Pyroptosis is characterized by the N-terminal cleavage of gasdermin D (GSDMD) resulting in oligomerization to form a lytic pore which is facilitated by inflammatory caspases such as 1, 4, 5, 11. The first pathway is the activation of the nuclear factor kappa beta which induces the expression of several proteins that become part of the inflammasome complex consisting of NLRP3 and PPR. The second pathway is the activation of procaspase 1 forming an inflammasome complex activating the GDSMD causing cleavage and the formation of the pore, also active caspase 1 activates cytokines IL-1 beta or IL-18. All these subsequently activated pathways lead to membrane pore formation, an influx of water and ultimately cell rupture causing cell death.
D. Efferocytosis
Efferocytosis is a physiologic phagocytic clearance of apoptotic cells, which modulates inflammatory responses and the immune environment and subsequently facilitates the immune escape of cancer cells, thus promoting tumour development and progression.

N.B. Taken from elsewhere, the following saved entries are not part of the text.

/-- FUSE_COL of an unwritten group is programmed once, with the group shown fused; a second write is discarded with
LOCK_VIOL. CHECK starts the checker, clearing VERIFIED and the verdict; while one runs it is discarded. The check ends
with the first refusal of R245, recorded, or with VERIFIED, NKEYS, MIN_SYNC_BEATS, the keyring ID and VARIANTS. LOAD is
accepted with a verified keyring and no load running and empties the shadow; otherwise it is discarded with ACCESS_ERR;
during the TUMBLER test or the steps of a hinge it waits. A load ends with the key in the shadow, counted, or refused
with the shadow empty, and not while a scan runs. A section ends once every word and SEND of its cycles has issued, and
not before or in a freeze, and the quiesce begins. The stretch accumulator holds the clock for one cycle each time it
has gained 1.0. (R57, R58, R176, R220, R245, R246, R247, R248, R252, R259, R362, R365, R676) -/
def Obligations.KeyringsAreCheckedAndKeysLoaded : Prop :=
  (∀ (s : State) (req : Requester) (die : DieNo) (group : Fin 4) (column : BitVec 5),
      s.Reaches die.val CSKIP.page ([CSKIP.FUSE_COL_0, CSKIP.FUSE_COL_1, CSKIP.FUSE_COL_2, CSKIP.FUSE_COL_3].getD
        group.val CSKIP.FUSE_COL_0) 0 req →
      exec (.fuseCol req die group column) s = .next (
        let r := [CSKIP.FUSE_COL_0, CSKIP.FUSE_COL_1, CSKIP.FUSE_COL_2, CSKIP.FUSE_COL_3].getD group.val
          CSKIP.FUSE_COL_0
        { (s.set (r.on die.val) column.toNat).setBit (CSKIP.FUSED.on die.val) group.val true with
          spent := fuseKey (r.on die.val) :: s.spent })) ∧
  (∀ (s : State) (req : Requester) (die : DieNo) (group : Fin 4) (column : BitVec 5),
      s.inReset die.val = false →
      s.resetting die.val CSKIP.page 0 = false →
      s.fuseOpen die.val ([CSKIP.FUSE_COL_0, CSKIP.FUSE_COL_1, CSKIP.FUSE_COL_2, CSKIP.FUSE_COL_3].getD group.val
        CSKIP.FUSE_COL_0) 0 = false →
      exec (.fuseCol req die group column) s = .next (
        let r := [CSKIP.FUSE_COL_0, CSKIP.FUSE_COL_1, CSKIP.FUSE_COL_2, CSKIP.FUSE_COL_3].getD group.val
          CSKIP.FUSE_COL_0
        s.regFault die.val CSKIP.page r 0 .lockViol req.val (column.toNat * 2 ^ (8 * group.val)))) ∧
  (∀ (s : State) (req : Requester) (die : DieNo),
      s.Reaches die.val KRING.page KRING.CHECK 0 req →
      s.is (KRING.CHECKING.on die.val) = false →
      exec (.keyringCheck req die) s = .next (((s.set (KRING.CHECKING.on die.val) 1).set (KRING.VERIFIED.on die.val)
        0).set (KRING.VERDICT.on die.val) 0)) ∧
  (∀ (s : State) (req : Requester) (die : DieNo),
      s.Reaches die.val KRING.page KRING.CHECK 0 req →
      s.is (KRING.CHECKING.on die.val) = true →
      exec (.keyringCheck req die) s = .next (s)) ∧
  (∀ (s : State) (die : DieNo) (ecc : Ecc),
      s.inReset die.val = false →
      s.is (KRING.CHECKING.on die.val) = true →
      exec (.keyringCheckDone die ecc) s = .next (
        let d := die.val
        let u := s.set (KRING.CHECKING.on d) 0
        let size := if u.permitted d 6 false (u.ringBase d) 256 then u.le d (u.ringBase d + 8) 8 else 256
        let seen := u.readEffects d (u.ringBase d) size ecc
        match (if u.readable d (u.ringBase d) size ecc then u.checkKeyring d (u.ringBase d) else some ⟨1, 0, 0xF,
          none, 0⟩) with
        | some r => (seen.set (KRING.VERDICT.on d) r.code).refuse d r false
        | none =>
          let v := (seen.set (KRING.VERIFIED.on d) 1).set (KRING.NKEYS.on d) (u.le d (u.ringBase d + 6) 2)
          let w := v.set (KRING.MIN_SYNC_BEATS.on d) (v.le d (u.ringBase d + 0x1C) 4)
          let x := w.setPair (KRING.KEYRING_ID_LO.on d) (KRING.KEYRING_ID_HI.on d) (w.le d (u.ringBase d + 0x10) 8)
          let y := x.set (KRING.VARIANTS.on d) ((x.variantsOf d (u.ringBase d)).foldl (fun m n => withBit m n true) 0)
          if y.outMask d = 0 then y else y.selectSet d)) ∧
  (∀ (s : State) (req : Requester) (die : DieNo) (key : BitVec 12),
      s.Reaches die.val ARRAY.page ARRAY.LOAD 0 req →
      s.is (STEST.TUMBLER_RUN.on die.val) = true ∨ s.phaseIs die.val .swap = true →
      exec (.load req die key) s = .next ((((s.set (ARRAY.NEXT_KEY.on die.val) key.toNat).set (ARRAY.LOAD.on die.val)
        1).set (ARRI.LOAD_REQ.on die.val) req.val))) ∧
  (∀ (s : State) (req : Requester) (die : DieNo) (key : BitVec 12),
      s.Reaches die.val ARRAY.page ARRAY.LOAD 0 req →
      s.is (STEST.TUMBLER_RUN.on die.val) = false →
      s.phaseIs die.val .swap = false →
      s.is (KRING.VERIFIED.on die.val) = true →
      s.is (ARRAY.LOADING.on die.val) = false →
      exec (.load req die key) s = .next (
        let d := die.val
        let u := s.set (ARRAY.NEXT_KEY.on d) key.toNat
        let form := u.loadForm d key.toNat
        let v := ((u.set (ARRAY.LOADING.on d) 1).set (ARRAY.SHADOW_KEY.on d) key.toNat).set (ARRAY.SHADOW_READY.on d)
          0
        let w := ((v.set (ARRI.LOAD_FORM.on d) form).set (ARRI.REFUSED.on d) 0).set (ARRI.LOADED.on d) 0
        let x := w.onDie d (fun x => { x with shadowKey := none })
        x.chooseEntry d key.toNat ((x.keyFlags (x.formAt d (x.ringBase d) form) key.toNat).testBit 0))) ∧
  (∀ (s : State) (req : Requester) (die : DieNo) (key : BitVec 12),
      s.Reaches die.val ARRAY.page ARRAY.LOAD 0 req →
      s.is (STEST.TUMBLER_RUN.on die.val) = false →
      s.phaseIs die.val .swap = false →
      s.is (KRING.VERIFIED.on die.val) = false ∨ s.is (ARRAY.LOADING.on die.val) = true →
      exec (.load req die key) s = .next ((s.set (ARRAY.NEXT_KEY.on die.val) key.toNat).regFault die.val ARRAY.page
        ARRAY.LOAD 0 .accessErr req.val (key.toNat + 65536))) ∧
  (∀ (s : State) (die : DieNo) (cycles : BitVec 16) (ecc : Ecc),
      s.inReset die.val = false →
      s.is (ARRAY.LOADING.on die.val) = true →
      s.is (SCAN.SCANNING.on die.val) = false →
      exec (.shadowReady die cycles ecc) s = .next (
        let d := die.val
        let k := s.get (ARRAY.SHADOW_KEY.on d)
        let f := s.formAt d (s.ringBase d) (s.get (ARRI.LOAD_FORM.on d))
        let seen := (s.readEffects d (s.keyAt f k) (s.le d (f.entry k + 8) 4) ecc).set (ARRAY.LOADING.on d) 0
        match (if f.nkeys ≤ k then some ⟨4, k, f.form, none, 0⟩
            else if s.readable d (s.keyAt f k) (s.le d (f.entry k + 8) 4) ecc then s.checkImage f k
            else some ⟨3, k, f.form, none, 0⟩) with
        | some r =>
          let u := (seen.refuse d r true).set (ARRI.REFUSED.on d) 1
          if u.phaseIs d .loadWait then u.contextFault d 2 else u
        | none =>
          let u := (seen.onDie d (fun x => { x with shadowKey := some (s.readKey f k) })).set (ARRI.LOADED.on d) 1
          ((u.count (KLOAD.LOADS.on d)).set (KLOAD.LAST_LOAD_CYCLES.on d) cycles.toNat).tryReady d)) ∧
  (∀ (s : State) (die : DieNo) (cycles : BitVec 16) (ecc : Ecc),
      s.is (ARRAY.LOADING.on die.val) = false ∨ s.is (SCAN.SCANNING.on die.val) = true →
      exec (.shadowReady die cycles ecc) s = .next s) ∧
  (∀ (s : State) (die : DieNo) (key : Key),
      (s.die die.val).active = some key →
      s.inReset die.val = false →
      s.phaseIs die.val .inSection = true →
      s.is (ARRAY.FROZEN.on die.val) = false →
      s.is (SCAN.SCANNING.on die.val) = false →
      s.sectionIssued die.val key = true →
      exec (.sectionEnd die) s = .next (((s.set (ARRAY.SECTION_CYCLE.on die.val) key.cycles).gatherStretch
        die.val).setPhase die.val .quiesce)) ∧
  (∀ (s : State) (die : DieNo) (key : Key),
      (s.die die.val).active = some key →
      s.is (ARRAY.FROZEN.on die.val) = true ∨ s.sectionIssued die.val key = false →
      exec (.sectionEnd die) s = .next s) ∧
  (∀ (s : State) (die : DieNo),
      s.inReset die.val = false →
      s.phaseIs die.val .inSection = true →
      (s.gatherStretch die.val).get (STRCI.USED.on die.val) + 65536 ≤ (s.gatherStretch die.val).get (STRCI.SUM.on
        die.val) →
      exec (.stretchCycle die) s = .next (
        let d := die.val
        let u := s.gatherStretch d
        let v := u.set (STRCI.USED.on d) (u.get (STRCI.USED.on d) + 65536)
        ((v.count (ARRAY.FREEZE_TOTAL.on d)).count (STRM.STRETCH_CYCLES.on d)).carriedFreeze d 1))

Efferocytosis is an equilibrium formed between the “find me”, “eat me” and “don’t eat me” signals. This includes complex and coordinated molecular signalling.

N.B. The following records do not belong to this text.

-- ==== Sys2Proof/Laws/Keeps.lean ====
section
/-! SUPPORT. What every command keeps, as one relation between the state before and the state after, and how it passes
through the constructs the meanings are made of. -/

namespace Sys2Proof.Machine

/-- What no command changes or breaks: the queue, the clock, the one form of memory and of the tables, the free values used
and the spent fuses. -/
structure Keeps (s t : State) : Prop where
  pending : t.pending = s.pending
  clock : t.clock = s.clock
  mem : s.memOk → t.memOk
  tables : s.TablesOk → t.TablesOk
  free : s.freeCtr ≤ t.freeCtr
  fused : ∀ k, s.fuseSpent k → t.fuseSpent k

/-- An outcome is a next state that keeps all that. -/
structure KeepsOut (s : State) (o : Out) : Prop where
  next : ∃ t, o = .next t ∧ Keeps s t

/-- A pair whose state keeps all that. -/
structure KeepsFst {α : Type} (s : State) (p : State × α) : Prop where
  fst : Keeps s p.1

/-- The same, of a pair that ends in the state. -/
structure KeepsSnd {α : Type} (s : State) (p : α × State) : Prop where
  snd : Keeps s p.2

theorem Keeps.refl (s : State) : Keeps s s := ⟨rfl, rfl, id, id, Nat.le_refl _, fun _ h => h⟩

theorem Keeps.trans {s t u : State} (h : Keeps s t) (k : Keeps t u) : Keeps s u :=
  ⟨k.pending.trans h.pending, k.clock.trans h.clock, k.mem ∘ h.mem, k.tables ∘ h.tables, Nat.le_trans h.free k.free,
    fun q hq => k.fused q (h.fused q hq)⟩

variable {s0 : State}

/-- A change of other fields than those the relation speaks of. -/
theorem Keeps.frame {s t : State} (h : Keeps s0 s) (e1 : t.pending = s.pending) (e2 : t.clock = s.clock) (e3 : t.mem = s.mem)
    (e4 : t.regs = s.regs) (e5 : t.shadow = s.shadow) (e6 : t.nv = s.nv) (e7 : t.dies = s.dies) (e8 : t.freeCtr = s.freeCtr)
    (e9 : t.spent = s.spent) : Keeps s0 t := by
  refine h.trans ⟨e1, e2, ?_, ?_, Nat.le_of_eq e8.symm, ?_⟩
  · simp [State.memOk, e3]
  · intro k; exact ⟨e4 ▸ k.regs, e5 ▸ k.shadow, e6 ▸ k.nv, e7 ▸ k.dies⟩
  · simp [State.fuseSpent, e9]

/-- A change of memory, tables and spent fields that keeps their form. -/
theorem Keeps.change {s t : State} (h : Keeps s0 s) (e1 : t.pending = s.pending) (e2 : t.clock = s.clock)
    (e3 : t.freeCtr = s.freeCtr) (e4 : memWf s.mem = true → memWf t.mem = true) (e5 : Rising s.regs → Rising t.regs)
    (e6 : Rising s.shadow → Rising t.shadow) (e7 : Rising s.nv → Rising t.nv) (e8 : Rising s.dies → Rising t.dies)
    (e9 : ∀ k, fuseBase ≤ k → k ∈ s.spent → k ∈ t.spent) : Keeps s0 t :=
  h.trans ⟨e1, e2, e4, fun k => ⟨e5 k.regs, e6 k.shadow, e7 k.nv, e8 k.dies⟩, Nat.le_of_eq e3.symm,
    fun k hk => ⟨hk.1, e9 k hk.1 hk.2⟩⟩

/-- An update of fields the relation does not speak of. -/
theorem keeps_update {s : State} {x7 x8 x11 x12 x13 x14 x15 x16 x17 x18 x19 x20 x21 x22 x23 x24 x25 x26 x27 x28 x29 x30 x31} (h : Keeps s0 s) :
    Keeps s0 (State.mk s.pending s.clock s.freeCtr s.regs s.shadow s.nv s.spent x7 x8 s.dies s.mem x11 x12 x13 x14 x15 x16 x17 x18 x19 x20 x21 x22 x23 x24 x25 x26 x27 x28 x29 x30 x31) :=
  h.frame rfl rfl rfl rfl rfl rfl rfl rfl rfl

theorem keeps_ite {c : Prop} [Decidable c] {a b : State} (ha : Keeps s0 a) (hb : Keeps s0 b) :
    Keeps s0 (if c then a else b) := by split <;> assumption

theorem Keeps.cut {P : Prop} (s : State) (h : Keeps s0 s) (k : Keeps s0 s → P) : P := k h

theorem Keeps.cut_fst {P : Prop} {α : Type} (p : State × α) (h : KeepsFst s0 p) (k : Keeps s0 p.1 → P) : P := k h.fst

theorem Keeps.cut_snd {P : Prop} {α : Type} (p : α × State) (h : KeepsSnd s0 p) (k : Keeps s0 p.2 → P) : P := k h.snd

theorem Keeps.cut_any {P : Prop} {α : Type} (f : α → State) (h : ∀ a, Keeps s0 (f a)) (k : (∀ a, Keeps s0 (f a)) → P) : P := k h

theorem Keeps.cut_fun {P : Prop} (f : State → State) (h : ∀ s, Keeps s0 s → Keeps s0 (f s))
    (k : (∀ s, Keeps s0 s → Keeps s0 (f s)) → P) : P := k h

theorem Keeps.cut_fun2 {P : Prop} {α : Type} (f : State → α → State) (h : ∀ s a, Keeps s0 s → Keeps s0 (f s a))
    (k : (∀ s a, Keeps s0 s → Keeps s0 (f s a)) → P) : P := k h

theorem keepsFst_mk {α : Type} {s : State} {a : α} (h : Keeps s0 s) : KeepsFst s0 (s, a) := ⟨h⟩

theorem keepsSnd_mk {α : Type} {s : State} {a : α} (h : Keeps s0 s) : KeepsSnd s0 (a, s) := ⟨h⟩

theorem keepsFst_ite {α : Type} {c : Prop} [Decidable c] {a b : State × α} (ha : KeepsFst s0 a) (hb : KeepsFst s0 b) :
    KeepsFst s0 (if c then a else b) := by split <;> assumption

theorem keepsSnd_ite {α : Type} {c : Prop} [Decidable c] {a b : α × State} (ha : KeepsSnd s0 a) (hb : KeepsSnd s0 b) :
    KeepsSnd s0 (if c then a else b) := by split <;> assumption

theorem KeepsFst.of {α : Type} {p : State × α} {a : State} {b : α} (h : KeepsFst s0 p) (e : p = (a, b)) : Keeps s0 a := by
  subst e; exact h.fst

theorem KeepsSnd.of {α : Type} {p : α × State} {a : State} {b : α} (h : KeepsSnd s0 p) (e : p = (b, a)) : Keeps s0 a := by
  subst e; exact h.snd

theorem keepsOut_next {t : State} (h : Keeps s0 t) : KeepsOut s0 (.next t) := ⟨t, rfl, h⟩

theorem keepsOut_ite {c : Prop} [Decidable c] {a b : Out} (ha : KeepsOut s0 a) (hb : KeepsOut s0 b) :
    KeepsOut s0 (if c then a else b) := by split <;> assumption

theorem keeps_foldl {α : Type} {f : State → α → State} (l : List α) {s : State} (h : Keeps s0 s)
    (hf : ∀ s a, Keeps s0 s → Keeps s0 (f s a)) : Keeps s0 (l.foldl f s) :=
  foldl_keeps (Keeps s0) f hf l s h

theorem keeps_each (l : List Nat) {f : State → Nat → State} {s : State} (h : Keeps s0 s)
    (hf : ∀ s a, Keeps s0 s → Keeps s0 (f s a)) : Keeps s0 (s.each l f) := keeps_foldl l h hf

/-! The primitive changes. -/

theorem keeps_set {s : State} {f : Field} {v : Nat} (h : Keeps s0 s) : Keeps s0 (s.set f v) := by
  unfold State.set
  split
  · exact h.change rfl rfl rfl id id id (fun k => k.aputD _ _ _) id (fun _ _ k => k)
  · exact h.change rfl rfl rfl id (fun k => k.aputD _ _ _) id id id (fun _ _ k => k)

theorem keeps_setShadow {s : State} {f : Field} {v : Nat} (h : Keeps s0 s) : Keeps s0 (s.setShadow f v) :=
  h.change rfl rfl rfl id id (fun k => k.aputD _ _ _) id id (fun _ _ k => k)

theorem keeps_setDie {s : State} {d : Nat} {x : Die} (h : Keeps s0 s) : Keeps s0 (s.setDie d x) :=
  h.change rfl rfl rfl id id id id (fun k => k.aput _ _) (fun _ _ k => k)

theorem keeps_onDie {s : State} {d : Nat} {f : Die → Die} (h : Keeps s0 s) : Keeps s0 (s.onDie d f) := keeps_setDie h

theorem keeps_setByte {s : State} {a : Nat} {b : BitVec 8} (h : Keeps s0 s) : Keeps s0 (s.setByte a b) :=
  h.change rfl rfl rfl (fun k => memWf_aputD k a b) id id id id (fun _ _ k => k)

theorem keeps_useFree {s : State} (h : Keeps s0 s) : Keeps s0 s.useFree :=
  h.trans ⟨rfl, rfl, id, fun k => ⟨k.regs, k.shadow, k.nv, k.dies⟩, Nat.le_succ _, fun _ k => k⟩

theorem keeps_store (n : Nat) : ∀ {s : State} {a v : Nat}, Keeps s0 s → Keeps s0 (s.store a n v) := by
  induction n with
  | zero => intro s a v h; exact h
  | succ n ih => intro s a v h; exact ih (keeps_setByte h)

theorem keeps_storeWords (l : List Nat) : ∀ {s : State} {d a : Nat}, Keeps s0 s → Keeps s0 (s.storeWords d a l) := by
  induction l with
  | nil => intro s d a h; exact h
  | cons w t ih => intro s d a h; exact ih (keeps_store 4 h)

theorem keeps_copyBytes (n : Nat) : ∀ {s : State} {a b : Nat}, Keeps s0 s → Keeps s0 (s.copyBytes a b n) := by
  induction n with
  | zero => intro s a b h; exact h
  | succ n ih => intro s a b h; exact ih (keeps_setByte h)

theorem keeps_moveRange {s : State} {a b n : Nat} (h : Keeps s0 s) : Keeps s0 { s with mem := moveRange s.mem a b n } :=
  h.change rfl rfl rfl (fun k => memWf_moveRange k a b n) id id id id (fun _ _ k => k)

theorem keeps_memFilter {s : State} {p : Host.Cell → Bool} (h : Keeps s0 s) : Keeps s0 { s with mem := s.mem.filter p } :=
  h.change rfl rfl rfl (fun k => memWf_filter k p) id id id id (fun _ _ k => k)

theorem keeps_spend {s : State} {l : List Nat} (h : Keeps s0 s) (hl : ∀ k, k ∈ s.spent → k ∈ l) : Keeps s0 { s with spent := l } :=
  h.change rfl rfl rfl id id id id id (fun k _ hk => hl k hk)

end Sys2Proof.Machine
end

1. Find me: The first step in efferocytosis is the recognition of the targeted apoptotic cell through find me signals which can be lipids, proteins, peptides and complex structures from dying cells. These signals act as chemo-attractants which aid in the recruitment of the scavenger cells near the apoptotic site in the initial stages of efferocytosis.
2. Eat me: This step is focused on the engulfment of the apoptotic cells by the arrived phagocytes by detecting the signals such as phosphatidylserine (PS) or calreticulin. These signals are unique surface markers on apoptotic cells which have exposed PS, which help the phagocytic cells to identify such cells and their subsequent engulfment.

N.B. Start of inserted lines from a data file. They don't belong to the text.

-- ==== Sys2Proof/Laws/KeepsRecorder.lean ====
section
/-! SUPPORT. What the operations and meanings of Machine/Recorder.lean keep (Laws/Keeps.lean). -/

namespace Sys2Proof.Machine

variable {s0 : State}

theorem keeps_spendToken {s : State} {code : Nat} (hk : Keeps s0 s) : Keeps s0 (State.spendToken s code) := by
  unfold State.spendToken
  repeat' first
    | with_reducible assumption
    | with_reducible apply keeps_ite
    | (with_reducible apply keeps_update; first | assumption | with_reducible apply keeps_set)

theorem keeps_suppress {s : State} {code : Nat} (hk : Keeps s0 s) : Keeps s0 (State.suppress s code) := by
  unfold State.suppress
  repeat' first
    | with_reducible assumption
    | with_reducible apply keeps_count
    | (with_reducible apply keeps_update; first | assumption | with_reducible apply keeps_count)

theorem keeps_ringRegs {s : State} (hk : Keeps s0 s) : Keeps s0 (State.ringRegs s) := by
  unfold State.ringRegs
  repeat' first
    | ((try lift_lets -underBinder); intro x; clear_value x)
    | (with_reducible intro _)
    | with_reducible assumption
    | with_reducible apply keeps_ite
    | with_reducible apply keeps_set

theorem keeps_place {s : State} {kind : SlotKind} {r : Rec} (hk : Keeps s0 s) : Keeps s0 (State.place s kind r) := by
  unfold State.place
  repeat' first
    | ((try lift_lets -underBinder); intro x; clear_value x)
    | with_reducible assumption
    | with_reducible apply keeps_ringRegs
    | with_reducible apply keeps_wrap
    | (with_reducible apply keeps_update; first | assumption | with_reducible apply keeps_ringRegs | with_reducible apply keeps_wrap)

theorem keeps_loseRecord {s : State} {cause : Nat} (hk : Keeps s0 s) : Keeps s0 (State.loseRecord s cause) := by
  unfold State.loseRecord
  repeat' first
    | with_reducible apply keeps_pageEvent
    | with_reducible assumption
    | with_reducible apply keeps_setBit
    | with_reducible apply keeps_count

theorem keeps_tellLost {s : State} (hk : Keeps s0 s) : Keeps s0 (State.tellLost s) := by
  unfold State.tellLost
  repeat' first
    | ((try lift_lets -underBinder); intro x; clear_value x)
    | with_reducible assumption
    | with_reducible apply keeps_ite
    | with_reducible apply keeps_pageEvent
    | with_reducible apply keeps_set
    | with_reducible apply keeps_place

theorem keeps_startErase {s : State} {b : Nat} (hk : Keeps s0 s) : Keeps s0 (State.startErase s b) := by
  unfold State.startErase
  repeat' first
    | with_reducible assumption
    | with_reducible apply keeps_ite
    | with_reducible apply keeps_set
    | (with_reducible apply keeps_update; first | assumption | with_reducible apply keeps_set)

theorem keeps_flushPage {s : State} (hk : Keeps s0 s) : Keeps s0 (State.flushPage s) := by
  unfold State.flushPage
  repeat' first
    | ((try lift_lets -underBinder); intro x; refine Keeps.cut (s0 := s0) x ?_ ?_ <;> [unfold x; (intro hx; clear_value x)])
    | ((try lift_lets -underBinder); intro x; clear_value x)
    | (with_reducible intro _)
    | with_reducible assumption
    | with_reducible apply keeps_ite
    | with_reducible apply keeps_set
    | with_reducible apply keeps_count
    | with_reducible apply keeps_startErase

theorem keeps_sweep {s : State} (hk : Keeps s0 s) : Keeps s0 (State.sweep s) := by
  unfold State.sweep
  repeat' first
    | ((try lift_lets -underBinder); intro x; refine Keeps.cut (s0 := s0) x ?_ ?_ <;> [unfold x; (intro hx; clear_value x)])
    | with_reducible apply keeps_tellLost
    | (with_reducible intro _)
    | with_reducible assumption
    | with_reducible apply keeps_ite
    | with_reducible apply keeps_place
    | with_reducible apply keeps_loseRecord
    | with_reducible apply keeps_foldl

theorem keeps_startFlush {s : State} {toEnd : Bool} (hk : Keeps s0 s) : Keeps s0 (State.startFlush s toEnd) := by
  unfold State.startFlush
  repeat' first
    | ((try lift_lets -underBinder); intro x; refine Keeps.cut (s0 := s0) x ?_ ?_ <;> [unfold x; (intro hx; clear_value x)])
    | with_reducible assumption
    | with_reducible apply keeps_ite
    | with_reducible apply keeps_set
    | with_reducible apply keeps_sweep
    | with_reducible apply keeps_flushPage
    | with_reducible apply keeps_count
    | with_reducible apply keeps_put

theorem keeps_flushAfter {s : State} {code : Nat} (hk : Keeps s0 s) : Keeps s0 (State.flushAfter s code) := by
  unfold State.flushAfter
  repeat' first
    | with_reducible assumption
    | with_reducible apply keeps_ite
    | with_reducible apply keeps_startFlush
    | with_reducible apply keeps_flushPage

theorem keeps_admitRecord {s : State} {kind : SlotKind} {r : Rec} (hk : Keeps s0 s) : KeepsFst s0 (State.admitRecord s kind r) := by
  unfold State.admitRecord
  repeat' first
    | ((try lift_lets -underBinder); intro x; refine Keeps.cut (s0 := s0) x ?_ ?_ <;> [unfold x; (intro hx; clear_value x)])
    | ((try lift_lets -underBinder); intro x; clear_value x)
    | (with_reducible intro _)
    | with_reducible assumption
    | with_reducible apply keeps_ite
    | with_reducible apply keepsFst_ite
    | with_reducible apply keepsFst_mk
    | with_reducible apply keeps_suppress
    | with_reducible apply keeps_tellLost
    | with_reducible apply keeps_spendToken
    | with_reducible apply keeps_place
    | with_reducible apply keeps_flushAfter

theorem keeps_admit {s : State} {kind : SlotKind} {r : Rec} (hk : Keeps s0 s) : KeepsFst s0 (State.admitRecord s kind r) := by
  unfold State.admitRecord
  repeat' first
    | ((try lift_lets -underBinder); intro x; refine Keeps.cut (s0 := s0) x ?_ ?_ <;> [unfold x; (intro hx; clear_value x)])
    | with_reducible assumption
    | with_reducible apply keeps_ite
    | with_reducible apply keeps_suppress
    | with_reducible apply keeps_tellLost
    | with_reducible apply keeps_flushAfter
    | with_reducible apply keeps_place
    | with_reducible apply keeps_spendToken
    | with_reducible apply keepsFst_ite
    | with_reducible apply keepsFst_mk

theorem keeps_present {s : State} {code : Nat} {origin : Nat} {arg0 : Nat} {arg1 : Nat} {aux : Nat} (hk : Keeps s0 s) : Keeps s0 (State.present s code origin arg0 arg1 aux) := by
  unfold State.present
  repeat' first
    | with_reducible assumption
    | with_reducible apply keeps_ite
    | with_reducible apply keeps_loseRecord
    | with_reducible apply keeps_admit
    | with_reducible apply keepsFst_ite
    | with_reducible apply keepsFst_mk
    | with_reducible exact (keeps_admit ‹_›).of ‹_›
    | with_reducible apply KeepsFst.fst
    | (refine KeepsFst.of (keeps_admit ?_) (by assumption))
    | split
    | (with_reducible apply keeps_update; first | assumption | with_reducible apply keeps_loseRecord | with_reducible apply keeps_admit)

theorem keeps_event {s : State} {p : Page} {code : Nat} {arg0 : Nat} {arg1 : Nat} {aux : Nat} {inst : Nat} (hk : Keeps s0 s) : Keeps s0 (State.event s p code arg0 arg1 aux inst) := by
  unfold State.event
  repeat' first
    | with_reducible assumption
    | with_reducible apply keeps_present

theorem keeps_voidReservation {s : State} {k : Nat} {cause : Nat} (hk : Keeps s0 s) : Keeps s0 (State.voidReservation s k cause) := by
  unfold State.voidReservation
  repeat' first
    | ((try lift_lets -underBinder); intro x; refine Keeps.cut (s0 := s0) x ?_ ?_ <;> [unfold x; (intro hx; clear_value x)])
    | ((try lift_lets -underBinder); intro x; clear_value x)
    | (with_reducible intro _)
    | with_reducible assumption
    | with_reducible apply keeps_ringRegs
    | with_reducible apply keeps_set
    | with_reducible apply keeps_event
    | with_reducible apply keeps_flushPage
    | split
    | (with_reducible apply keeps_update; first | assumption | with_reducible apply keeps_ringRegs | with_reducible apply keeps_set | with_reducible apply keeps_event | with_reducible apply keeps_flushPage)

theorem keeps_devqRegs {s : State} {d : Nat} (hk : Keeps s0 s) : Keeps s0 (State.devqRegs s d) := by
  unfold State.devqRegs
  repeat' first
    | with_reducible assumption
    | with_reducible apply keeps_put
    | with_reducible apply keeps_set

theorem keeps_dieEvent {s : State} {d : Nat} {p : Page} {code : Nat} {arg0 : Nat} {arg1 : Nat} {aux : Nat} {inst : Nat} (hk : Keeps s0 s) : Keeps s0 (State.dieEvent s d p code arg0 arg1 aux inst) := by
  unfold State.dieEvent
  repeat' first
    | ((try lift_lets -underBinder); intro x; clear_value x)
    | (with_reducible intro _)
    | with_reducible assumption
    | with_reducible apply keeps_ite
    | with_reducible apply keeps_devqRegs
    | with_reducible apply keeps_set
    | with_reducible apply keeps_onDie
    | with_reducible apply keeps_count

theorem keeps_chipEvent {s : State} {chip : Nat} {p : Page} {code : Nat} {arg0 : Nat} {arg1 : Nat} {aux : Nat} {inst : Nat} (hk : Keeps s0 s) : Keeps s0 (State.chipEvent s chip p code arg0 arg1 aux inst) := by
  unfold State.chipEvent
  repeat' first
    | with_reducible assumption
    | with_reducible apply keeps_ite
    | with_reducible apply keeps_dieEvent
    | with_reducible apply keeps_event

end Sys2Proof.Machine
end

3. Don’t eat me: On the contrary, phagocytes are capable of identifying live and normal-healthy cells by don’t eat me signals such as CD47 and CD31.
Subsequently, efferocytosis facilitate cancer proliferation and progression. Find-me signals are not tumour specific and are not a regimen of antitumor therapy hence, studies have been focused on targeting and taking advantage of eat-me and don’t eat-me signals. Efferocytic signalling influences cancer development and progression by affecting their proliferation, invasion, and angiogenesis. Thus, targeting this pathway represent the potential therapeutic target for cancer treatment.
Schematic representation of signalling pathways in the efferocytosis-induced immune suppression for tumour progression.
E. Netosis
It is a unique form of cell death characterized by membrane rupture and extrusion of intracellular components such as histones, chromatin, granular and cytoplasmic components into web-like structure called neutrophil extracellular traps (NETs). There is still study going on the pathological significance and therapeutic potential of Netosis but it has been associated with the host defence against pathogens and diseases such as autoimmune and CVS diseases, thrombosis, and tumour progression.
These are some of the important cell death pathways which are naturally designed by the body to eliminate any dying or damaged cell in response to a range of stimuli. Tumor cells by different means dysregulate the tightly controlled mechanism of the body which favor their growth, survival, proliferation, invasion and metastasis.